-- ==== Sys2Proof/Laws/State.lean ====
section
/-!
SUPPORT. One lemma per field per named update of the state, each true by definition, so that no later proof unfolds a
record update.
-/

namespace Sys2Proof.Machine

section
variable (e : Event) (s : State)
@[simp] theorem record_ss : (record e s).ss = s.ss := rfl
@[simp] theorem record_owned : (record e s).owned = s.owned := rfl
@[simp] theorem record_busy : (record e s).busy = s.busy := rfl
@[simp] theorem record_seq : (record e s).seq = s.seq := rfl
@[simp] theorem record_kind : (record e s).kind = s.kind := rfl
@[simp] theorem record_oss : (record e s).oss = s.oss := rfl
@[simp] theorem record_dtimer : (record e s).dtimer = s.dtimer := rfl
@[simp] theorem record_cal : (record e s).cal = s.cal := rfl
@[simp] theorem record_calValid : (record e s).calValid = s.calValid := rfl
@[simp] theorem record_rbuf0 : (record e s).rbuf0 = s.rbuf0 := rfl
@[simp] theorem record_rbuf1 : (record e s).rbuf1 = s.rbuf1 := rfl
@[simp] theorem record_rbuf2 : (record e s).rbuf2 = s.rbuf2 := rfl
@[simp] theorem record_ut : (record e s).ut = s.ut := rfl
@[simp] theorem record_utValid : (record e s).utValid = s.utValid := rfl
@[simp] theorem record_up : (record e s).up = s.up := rfl
@[simp] theorem record_upValid : (record e s).upValid = s.upValid := rfl
@[simp] theorem record_stg : (record e s).stg = s.stg := rfl
@[simp] theorem record_b5Valid : (record e s).b5Valid = s.b5Valid := rfl
@[simp] theorem record_cstep : (record e s).cstep = s.cstep := rfl
@[simp] theorem record_rsp : (record e s).rsp = s.rsp := rfl
@[simp] theorem record_ret : (record e s).ret = s.ret := rfl
@[simp] theorem record_port : (record e s).env.port = s.env.port := rfl
@[simp] theorem record_todo : (record e s).env.todo = s.env.todo := rfl
@[simp] theorem record_sched : (record e s).env.sched = s.env.sched := rfl
@[simp] theorem record_script : (record e s).env.script = s.env.script := rfl
@[simp] theorem record_fresh : (record e s).env.fresh = s.env.fresh := rfl
@[simp] theorem record_now : (record e s).env.now = s.env.now := rfl
@[simp] theorem record_sensor : (record e s).env.sensor = s.env.sensor := rfl
@[simp] theorem record_log : (record e s).env.log = (s.env.now, e) :: s.env.log := rfl
end

section
variable (x : SessionState) (s : State)
@[simp] theorem setSession_ss : (setSession x s).ss = x := rfl
@[simp] theorem setSession_owned : (setSession x s).owned = s.owned := rfl
@[simp] theorem setSession_busy : (setSession x s).busy = s.busy := rfl
@[simp] theorem setSession_seq : (setSession x s).seq = s.seq := rfl
@[simp] theorem setSession_kind : (setSession x s).kind = s.kind := rfl
@[simp] theorem setSession_oss : (setSession x s).oss = s.oss := rfl
@[simp] theorem setSession_dtimer : (setSession x s).dtimer = s.dtimer := rfl
@[simp] theorem setSession_cal : (setSession x s).cal = s.cal := rfl
@[simp] theorem setSession_calValid : (setSession x s).calValid = s.calValid := rfl
@[simp] theorem setSession_rbuf0 : (setSession x s).rbuf0 = s.rbuf0 := rfl
@[simp] theorem setSession_rbuf1 : (setSession x s).rbuf1 = s.rbuf1 := rfl
@[simp] theorem setSession_rbuf2 : (setSession x s).rbuf2 = s.rbuf2 := rfl
@[simp] theorem setSession_ut : (setSession x s).ut = s.ut := rfl
@[simp] theorem setSession_utValid : (setSession x s).utValid = s.utValid := rfl
@[simp] theorem setSession_up : (setSession x s).up = s.up := rfl
@[simp] theorem setSession_upValid : (setSession x s).upValid = s.upValid := rfl
@[simp] theorem setSession_stg : (setSession x s).stg = s.stg := rfl
@[simp] theorem setSession_b5Valid : (setSession x s).b5Valid = s.b5Valid := rfl
@[simp] theorem setSession_cstep : (setSession x s).cstep = s.cstep := rfl
@[simp] theorem setSession_rsp : (setSession x s).rsp = s.rsp := rfl
@[simp] theorem setSession_ret : (setSession x s).ret = s.ret := rfl
@[simp] theorem setSession_port : (setSession x s).env.port = s.env.port := rfl
@[simp] theorem setSession_todo : (setSession x s).env.todo = s.env.todo := rfl
@[simp] theorem setSession_sched : (setSession x s).env.sched = s.env.sched := rfl
@[simp] theorem setSession_script : (setSession x s).env.script = s.env.script := rfl
@[simp] theorem setSession_fresh : (setSession x s).env.fresh = s.env.fresh := rfl
@[simp] theorem setSession_now : (setSession x s).env.now = s.env.now := rfl
@[simp] theorem setSession_sensor : (setSession x s).env.sensor = s.env.sensor := rfl
@[simp] theorem setSession_log : (setSession x s).env.log = (s.env.now, .session x) :: s.env.log := rfl
end

section
variable (x : SeqState) (s : State)
@[simp] theorem setSequencer_ss : (setSequencer x s).ss = s.ss := rfl
@[simp] theorem setSequencer_owned : (setSequencer x s).owned = s.owned := rfl
@[simp] theorem setSequencer_busy : (setSequencer x s).busy = s.busy := rfl
@[simp] theorem setSequencer_seq : (setSequencer x s).seq = x := rfl
@[simp] theorem setSequencer_kind : (setSequencer x s).kind = s.kind := rfl
@[simp] theorem setSequencer_oss : (setSequencer x s).oss = s.oss := rfl
@[simp] theorem setSequencer_dtimer : (setSequencer x s).dtimer = s.dtimer := rfl
@[simp] theorem setSequencer_cal : (setSequencer x s).cal = s.cal := rfl
@[simp] theorem setSequencer_calValid : (setSequencer x s).calValid = s.calValid := rfl
@[simp] theorem setSequencer_rbuf0 : (setSequencer x s).rbuf0 = s.rbuf0 := rfl
@[simp] theorem setSequencer_rbuf1 : (setSequencer x s).rbuf1 = s.rbuf1 := rfl
@[simp] theorem setSequencer_rbuf2 : (setSequencer x s).rbuf2 = s.rbuf2 := rfl
@[simp] theorem setSequencer_ut : (setSequencer x s).ut = s.ut := rfl
@[simp] theorem setSequencer_utValid : (setSequencer x s).utValid = s.utValid := rfl
@[simp] theorem setSequencer_up : (setSequencer x s).up = s.up := rfl
@[simp] theorem setSequencer_upValid : (setSequencer x s).upValid = s.upValid := rfl
@[simp] theorem setSequencer_stg : (setSequencer x s).stg = s.stg := rfl
@[simp] theorem setSequencer_b5Valid : (setSequencer x s).b5Valid = s.b5Valid := rfl
@[simp] theorem setSequencer_cstep : (setSequencer x s).cstep = s.cstep := rfl
@[simp] theorem setSequencer_rsp : (setSequencer x s).rsp = s.rsp := rfl
@[simp] theorem setSequencer_ret : (setSequencer x s).ret = s.ret := rfl
@[simp] theorem setSequencer_port : (setSequencer x s).env.port = s.env.port := rfl
@[simp] theorem setSequencer_todo : (setSequencer x s).env.todo = s.env.todo := rfl
@[simp] theorem setSequencer_sched : (setSequencer x s).env.sched = s.env.sched := rfl
@[simp] theorem setSequencer_script : (setSequencer x s).env.script = s.env.script := rfl
@[simp] theorem setSequencer_fresh : (setSequencer x s).env.fresh = s.env.fresh := rfl
@[simp] theorem setSequencer_now : (setSequencer x s).env.now = s.env.now := rfl
@[simp] theorem setSequencer_sensor : (setSequencer x s).env.sensor = s.env.sensor := rfl
@[simp] theorem setSequencer_log : (setSequencer x s).env.log = (s.env.now, .sequencer x) :: s.env.log := rfl
end

section
variable (r : Response) (s : State)
@[simp] theorem respond_ss : (respond r s).ss = s.ss := rfl
@[simp] theorem respond_owned : (respond r s).owned = s.owned := rfl
@[simp] theorem respond_busy : (respond r s).busy = s.busy := rfl
@[simp] theorem respond_seq : (respond r s).seq = s.seq := rfl
@[simp] theorem respond_kind : (respond r s).kind = s.kind := rfl
@[simp] theorem respond_oss : (respond r s).oss = s.oss := rfl
@[simp] theorem respond_dtimer : (respond r s).dtimer = s.dtimer := rfl
@[simp] theorem respond_cal : (respond r s).cal = s.cal := rfl
@[simp] theorem respond_calValid : (respond r s).calValid = s.calValid := rfl
@[simp] theorem respond_rbuf0 : (respond r s).rbuf0 = s.rbuf0 := rfl
@[simp] theorem respond_rbuf1 : (respond r s).rbuf1 = s.rbuf1 := rfl
@[simp] theorem respond_rbuf2 : (respond r s).rbuf2 = s.rbuf2 := rfl
@[simp] theorem respond_ut : (respond r s).ut = s.ut := rfl
@[simp] theorem respond_utValid : (respond r s).utValid = s.utValid := rfl
@[simp] theorem respond_up : (respond r s).up = s.up := rfl
@[simp] theorem respond_upValid : (respond r s).upValid = s.upValid := rfl
@[simp] theorem respond_stg : (respond r s).stg = s.stg := rfl
@[simp] theorem respond_b5Valid : (respond r s).b5Valid = s.b5Valid := rfl
@[simp] theorem respond_cstep : (respond r s).cstep = s.cstep := rfl
@[simp] theorem respond_rsp : (respond r s).rsp = r := rfl
@[simp] theorem respond_ret : (respond r s).ret = s.ret := rfl
@[simp] theorem respond_port : (respond r s).env.port = s.env.port := rfl
@[simp] theorem respond_todo : (respond r s).env.todo = s.env.todo := rfl
@[simp] theorem respond_sched : (respond r s).env.sched = s.env.sched := rfl
@[simp] theorem respond_script : (respond r s).env.script = s.env.script := rfl
@[simp] theorem respond_fresh : (respond r s).env.fresh = s.env.fresh := rfl
@[simp] theorem respond_now : (respond r s).env.now = s.env.now := rfl
@[simp] theorem respond_sensor : (respond r s).env.sensor = s.env.sensor := rfl
@[simp] theorem respond_log : (respond r s).env.log = (s.env.now, .response r) :: s.env.log := rfl
end

section
variable (b : Bool) (s : State)
@[simp] theorem setBusy_ss : (setBusy b s).ss = s.ss := rfl
@[simp] theorem setBusy_owned : (setBusy b s).owned = s.owned := rfl
@[simp] theorem setBusy_busy : (setBusy b s).busy = b := rfl
@[simp] theorem setBusy_seq : (setBusy b s).seq = s.seq := rfl
@[simp] theorem setBusy_kind : (setBusy b s).kind = s.kind := rfl
@[simp] theorem setBusy_oss : (setBusy b s).oss = s.oss := rfl
@[simp] theorem setBusy_dtimer : (setBusy b s).dtimer = s.dtimer := rfl
@[simp] theorem setBusy_cal : (setBusy b s).cal = s.cal := rfl
@[simp] theorem setBusy_calValid : (setBusy b s).calValid = s.calValid := rfl
@[simp] theorem setBusy_rbuf0 : (setBusy b s).rbuf0 = s.rbuf0 := rfl
@[simp] theorem setBusy_rbuf1 : (setBusy b s).rbuf1 = s.rbuf1 := rfl
@[simp] theorem setBusy_rbuf2 : (setBusy b s).rbuf2 = s.rbuf2 := rfl
@[simp] theorem setBusy_ut : (setBusy b s).ut = s.ut := rfl
@[simp] theorem setBusy_utValid : (setBusy b s).utValid = s.utValid := rfl
@[simp] theorem setBusy_up : (setBusy b s).up = s.up := rfl
@[simp] theorem setBusy_upValid : (setBusy b s).upValid = s.upValid := rfl
@[simp] theorem setBusy_stg : (setBusy b s).stg = s.stg := rfl
@[simp] theorem setBusy_b5Valid : (setBusy b s).b5Valid = s.b5Valid := rfl
@[simp] theorem setBusy_cstep : (setBusy b s).cstep = s.cstep := rfl
@[simp] theorem setBusy_rsp : (setBusy b s).rsp = s.rsp := rfl
@[simp] theorem setBusy_ret : (setBusy b s).ret = s.ret := rfl
@[simp] theorem setBusy_port : (setBusy b s).env.port = s.env.port := rfl
@[simp] theorem setBusy_todo : (setBusy b s).env.todo = s.env.todo := rfl
@[simp] theorem setBusy_sched : (setBusy b s).env.sched = s.env.sched := rfl
@[simp] theorem setBusy_script : (setBusy b s).env.script = s.env.script := rfl
@[simp] theorem setBusy_fresh : (setBusy b s).env.fresh = s.env.fresh := rfl
@[simp] theorem setBusy_now : (setBusy b s).env.now = s.env.now := rfl
@[simp] theorem setBusy_sensor : (setBusy b s).env.sensor = s.env.sensor := rfl
@[simp] theorem setBusy_log : (setBusy b s).env.log = s.env.log := rfl
end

----------

__Prompt__. Once you find the line with "e s).ut = s.ut := rfl" in the entries above, output it and each line after it up to and including the line with "e s).env.sched = s.env.sched := rfl", and nothing else.

__Response to the task__.
@[simp] theorem record_ut : (record e s).ut = s.ut := rfl
@[simp] theorem record_utValid : (record e s).utValid = s.utValid := rfl
@[simp] theorem record_up : (record e s).up = s.up := rfl
@[simp] theorem record_upValid : (record e s).upValid = s.upValid := rfl
@[simp] theorem record_stg : (record e s).stg = s.stg := rfl
@[simp] theorem record_b5Valid : (record e s).b5Valid = s.b5Valid := rfl
@[simp] theorem record_cstep : (record e s).cstep = s.cstep := rfl
@[simp] theorem record_rsp : (record e s).rsp = s.rsp := rfl
@[simp] theorem record_ret : (record e s).ret = s.ret := rfl
@[simp] theorem record_port : (record e s).env.port = s.env.port := rfl
@[simp] theorem record_todo : (record e s).env.todo = s.env.todo := rfl
@[simp] theorem record_sched : (record e s).env.sched = s.env.sched := rfl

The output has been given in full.